I've already contacted the seller and asked if I can cancel while I do more research - I don't hold out much hope that he will see things my way ;-)

BTW, the router I bought was found on the UK listing.


----------



## bobj3 (Jan 17, 2006)

You're Welcome Mr. T

All I can say I have my share of door stops off eBay 


======



IncredibleMrT said:


> Hi Bob,
> Thanks for that. I got the PC because it was a fixed base and buying from the US gets me a much better machine for my money than I can ever hope to get from the UK.
> I'm sat here not scouring the web and reading a lot of contradictary tales. Some say it will work just fine, others say I might get a 20% reduction in speed but more torque, while others say it just won't work at all and will just get hot before going pop.
> 
> ...


----------



## H. Phillip (Mar 30, 2008)

*YOur router for use in UK*

well. form my past experience listening to too many poeple, I'd say that call the manufacturer of the router you bought and asked them for advise. If anything goes wrong then you can hold them responsible. After all they designed it so they should know the answer. Just i,agine that you took someone advise and then router burns, the who are yougoing to blame now?


----------



## Check twice! (Feb 11, 2008)

Hi Mr T and welcome to the forums

I look at it like this,,, if you had a high performance racing engine designed to burn a high octane gas and run it on low octane what would happen. Yes it would work,,,, but will not give the performance or the expected life it should have.

Just my two cents.


----------



## IncredibleMrT (Sep 17, 2008)

Check Twice, I agree whole-heartedly but for my money I have a vastly superior (in every way) router that I ever would have found in the UK market. So, if it runs a little under it's true potential it still has to be better that what other rubbish I could have bought for such a bargain price over here.
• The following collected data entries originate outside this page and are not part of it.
-- ==== Sys2Proof/Machine/Jtag.lean ====
section
/-! DEFINITION. Family: the test access port (19_pins_and_electrical.md R410, R413, R414). A row is the loading of an
instruction, with what its data register shifts. `seen` is what the board puts on the 12 lands; the boundary register
holds them in the order R413 lists them, the first in bit 0 (DESIGN CHOICE, log entry 56). -/

namespace Sys2Proof.Machine

/-- The TAP works whenever PWR_GOOD is high. -/
def State.onTap (s : State) (f : Jtag → Jtag) : State := if s.stage = .on then s.modJtag f else s
/-- EXTEST, CLAMP and HIGHZ act only while the mode is SAFE; else as BYPASS. -/
def State.tapActs (s : State) : Bool := s.glb.mode == .safe

/-- FAULT_N is low (R410). -/
def State.faultLow (s : State) : Bool :=
  decide (clearMask s.glb.cause (causeBoot ||| causeRequest) ≠ 0) || (List.range nRgn).any (fun r => (s.rgn r).shutdown)

/-- The 12 lands as observed. The module drives PWR_GOOD and pulls its open-drain lands low, SMB_CLK, SMB_DAT,
SMB_ALERT_N and FAULT_N: by their functions or as they are held; released lands show the board's levels. -/
def State.lands (s : State) (seen : Nat) : Nat :=
  let low := match s.jtag.hold with
    | some v => clearMask 0x407 v
    | none => if s.jtag.released then 0 else 4 * b2n s.smbAlert + 1024 * b2n s.faultLow
  let good := match s.jtag.hold with
    | some v => bit v 9
    | none => !s.jtag.released || bit seen 9
  clearMask (seen % 4096) (512 + low) + 512 * b2n good

/-- The 12 lands return to their functions. -/
def Jtag.free (j : Jtag) : Jtag := { j with hold := none, released := false }

/-- The identification register: die revision, part number, manufacturer code, 1. -/
def idcode : Nat := dieRevision * 2 ^ 28 + 0x0192 * 2 ^ 12 + 0x25F * 2 + 1

/-- EXTEST: the lands take the preloaded values, are observed, then take `drive`. -/
def execExtest (seen drive : Nat) (s : State) : Host.Outcome State Fault Refusal :=
  .next (
    if s.stage ≠ .on then s
    else if s.tapActs then
      let s1 := s.modJtag (fun j => { j with ir := 0, hold := some j.preload, released := false })
      (s1.modJtag (fun j => { j with preload := drive % 4096, hold := some (drive % 4096) })).emit (.jtag (s1.lands seen))
    else s.modJtag (fun j => { j.free with ir := 0 }))
/-- IDCODE. -/
def execIdcode (s : State) : Host.Outcome State Fault Refusal :=
  .next (if s.stage = .on then (s.modJtag (fun j => { j.free with ir := 1 })).emit (.jtag idcode) else s)
/-- SAMPLE/PRELOAD: the lands keep their functions; `load` is preloaded. -/
def execSamplePreload (seen load : Nat) (s : State) : Host.Outcome State Fault Refusal :=
  .next (
    if s.stage = .on then
      let s1 := s.modJtag (fun j => { j.free with ir := 2 })
      (s1.modJtag (fun j => { j with preload := load % 4096 })).emit (.jtag (s1.lands seen))
    else s)
/-- CLAMP. -/
def execClamp (s : State) : Host.Outcome State Fault Refusal :=
  .next (s.onTap (fun j => if s.tapActs then { j with ir := 4, hold := some j.preload, released := false } else { j.free with ir := 4 }))
/-- HIGHZ. -/
def execHighz (s : State) : Host.Outcome State Fault Refusal :=
  .next (s.onTap (fun j => if s.tapActs then { j with ir := 5, hold := none, released := true } else { j.free with ir := 5 }))
/-- BYPASS, and every other code. -/
def execBypass (code : Nat) (s : State) : Host.Outcome State Fault Refusal :=
  .next (if [0, 1, 2, 4, 5].contains (code % 16) then s else s.onTap (fun j => { j.free with ir := code % 16 }))

end Sys2Proof.Machine
end

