-- ==== Sys2Proof/Machine/Flags.lean ====
section
/-! DEFINITION. What every register reads: one word per register, computed from the state that defines it (register tables of
chapters 02 to 19), the 64-bit values of pairs, and what a read clears (05 R87, R88). -/

namespace Sys2Proof.Machine

/-! ### Header (05 R90 to R93, R97) -/

/-- BLK_CAP of a page; 0 for PWR, CLK and SYNC, whose chapters define no field. -/
def State.blkCap (s : State) (ty inst : Nat) : Nat :=
  match ty with
  | 0x00 => b2n s.grade08 + 2 * b2n s.bifur + 4 * s.smbAddr
  | 0x04 => 0x30 | 0x06 => 0x10 | 0x07 => 0x14 | 0x08 => 0x640 | 0x09 => 0x18 | 0x0A => 0x0C | 0x0B => 0x08
  | 0x0C => if inst = 4 then 2 else 1
  | 0x10 => 0x00411000 | 0x11 => 0x00018408 | 0x12 => 0x3022 | 0x13 => 0x25 | 0x14 => 0x40A | 0x15 => 0x520 | 0x16 => 0xEF
  | 0x17 => 0x40 | 0x18 => 0x890 | 0x1A => 9 | 0x1B => 0x618
  | _ => 0

def State.hdrWord (s : State) (ty inst off : Nat) : Nat :=
  let h := s.hdr ty inst
  match off with
  | 0x000 => inst + 256 * ty + 65536
  | 0x004 => s.blkCap ty inst
  | 0x008 => b2n h.en + 4 * b2n h.lock
  | 0x00C => b2n h.en + 2 * b2n h.resetBusy + 4 * b2n h.lock + 8 * b2n h.retired
  | 0x010 => h.irqStatus
  | 0x014 => h.irqEnable
  | 0x01C => h.errCount + 65536 * h.lastCode
  | 0x020 => h.owner + 256 * h.vector
  | _ => 0

/-! ### Package and system pages -/

/-- GLB_IRQ_PEND of a function: types with an enabled cause pending on a page it owns (05 GLB registers). -/
def State.irqPend (s : State) (fn : Nat) : Nat :=
  if fn = 17 then 0 else
  maskOf ((s.hdrs.filter (fun p => p.2.owner == ownerOfFn fn && (p.2.irqStatus &&& p.2.irqEnable) != 0)).map (fun p => p.1 / 256))

def State.glbWord (s : State) (fn off : Nat) : Nat :=
  let g := s.glb
  match off with
  | 0x044 => g.mode.code + 8 * b2n g.busy + 16 * (if g.busy then g.target.code else g.mode.code) + 128 * b2n g.warmup
      + 256 * b2n g.pwrWarn + 65536 * g.lastReject
  | 0x048 => g.cause + 1024 * b2n s.lcHeld
  | 0x04C => b2n g.pwrOk + 2 * b2n g.pllLock + 4 * b2n g.fwOk + 8 * b2n g.fwSlot + 16 * b2n g.bmemClear + 32 * b2n g.hbmClear
      + 64 * b2n g.mcLoaded + 128 * b2n g.retireLoaded + 256 * b2n g.calLoaded + 512 * b2n g.calDefault + 65536 * g.bootMs
  | 0x058 => (s.fn fn).bcastSkip
  | 0x05C => s.irqPend fn
  | 0x060 => (s.fn fn).deniedCount
  | 0x064 => (s.fn fn).deniedOff + 2 ^ 31 * b2n (s.fn fn).deniedWrite
  | _ => if 0x400 ≤ off then Tbl.get 0 g.groups ((off - 0x400) / 4) else 0

def State.pwrWord (s : State) (off : Nat) : Nat :=
  let p := s.pwr
  match off with
  | 0x040 => b2n s.glb.pwrWarn + 2 * b2n p.ov + 4 * b2n p.oc + 8 * b2n p.ot + 16 * b2n p.shed + 32 * b2n p.en
  | 0x044 => p.mv % 2 ^ 20
  | 0x048 => p.ma % 2 ^ 16
  | 0x04C => p.mw % 2 ^ 20
  | 0x070 => p.cntUv + 256 * p.cntOv + 65536 * p.cntOc + 16777216 * p.cntOt
  | _ => if 0x054 ≤ off ∧ off ≤ 0x06C then Tbl.get 0 p.groups ((off - 0x050) / 4) % 2 ^ 20 else 0

def State.clkWord (s : State) (off : Nat) : Nat :=
  let c := s.clk
  match off with
  | 0x040 => b2n c.refclkOk + 2 * b2n c.locked + 4 * b2n c.holdover + 8 * b2n c.ttAligned + 65536 * c.phase
  | 0x04C => tc 16 c.ppm
  | 0x050 => c.cntLoss + 65536 * c.cntUnlock
  | _ => 0

def State.syncWord (s : State) (off : Nat) : Nat :=
  let y := s.sync
  match off with
  | 0x040 => b2n y.lock + 2 * b2n y.slewing + 4 * b2n y.staged + 8 * y.loadReject
  | 0x044 => b2n y.rxEn + 2 * b2n y.echoEn + 4 * b2n y.loadEn + 8 * b2n y.startEn
  | 0x048 => y.delay
  | 0x04C => y.target + 256 * y.current
  | 0x050 => y.crcErr
  | 0x054 => y.loads + 256 * y.starts + 65536 * y.stops + 16777216 * y.ignored
  | _ =>
    if 0x060 ≤ off ∧ off < 0x0E0 then
      let x := s.trigIn ((off - 0x060) / 0x20)
      match (off - 0x060) % 0x20 with
      | 0x00 => x.ctrl | 0x04 => x.queue | 0x10 => x.stamped + 65536 * x.lost | _ => 0
    else if 0x0E0 ≤ off ∧ off < 0x120 then
      let o := s.trigOut ((off - 0x0E0) / 0x10)
      match (off - 0x0E0) % 0x10 with
      | 0x00 => o.ctrl | 0x04 => o.offset | 0x08 => o.width | 0x0C => o.pulses + 65536 * o.dropped + 16777216 * o.late | _ => 0
    else 0

def State.secWord (s : State) (off : Nat) : Nat :=
  let x := s.sec
  match off with
  | 0x040 => b2n x.drbgOk + 2 * b2n x.identityOk + 4 * b2n x.lcBusy.isSome + 8 * b2n (!x.wiping.isEmpty) + 65536 * x.lastErr
  | 0x044 => s.otp.lcState + 8 * b2n (s.otp.platform.any (· != 0)) + 65536 * s.otp.lcCounter
  | 0x04C => x.tActive + 256 * x.tSeen
  | 0x050 => b2n x.extEn
  | 0x054 => x.cMesh + 256 * x.cExt + 65536 * x.cGlitch + 16777216 * x.cTemp
  | 0x058 => x.sealedSites + 65536 * maskOf ((List.range 16).filter (fun i => (s.secSite i).loaded))
  | 0x05C => maskOf ((List.range 16).filter (fun i => Tbl.get 0 x.ide (i + 1) == 1)) + 65536 * b2n (Tbl.get 0 x.ide 0 == 1)
      + 16777216 * x.ideFails
  | 0x060 => x.fwVersion
  | 0x064 => x.mcFloor
  | _ => 0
I just need to know that it will work. Ideally as close to how it would operate over in the States.

fingers crossed.


----------



## harrysin (Jan 15, 2007)

I'm not familiar with the particular router and you didn't state it's wattage, which is what determines the size, therefore the cost of an auto transformer which is what you would use, as distinct from a double wound one. Apart from the slower speed there would be a slight increase in operating temperature which for hobby use would be of no significance. The question really is, "is the combined cost of the router and transformer still a VERY attractive proposition" Only you can be the judge of that. Just be assured that with a SUITABLE transformer the router WILL work fine.


----------



## IncredibleMrT (Sep 17, 2008)

Thanks you Harry, it pleases me to hear a positive!

I'm not sure of the router's wattage. It just states that it is a 2.25HP [email protected] drawing 12amp. Now, going back to electrical principles from years long ago in academia I think wattage is VxI which would give something around 1440 Watts. Actually that seems low for what the router is. Just gone a 'google convert' and it says 2.25 HP is equivalent to 1677 watts.
Here's a link to the actual machine :
Well I tried pasting a url but apparently you can't unless you've posted more than 10 times?!??! Strange?!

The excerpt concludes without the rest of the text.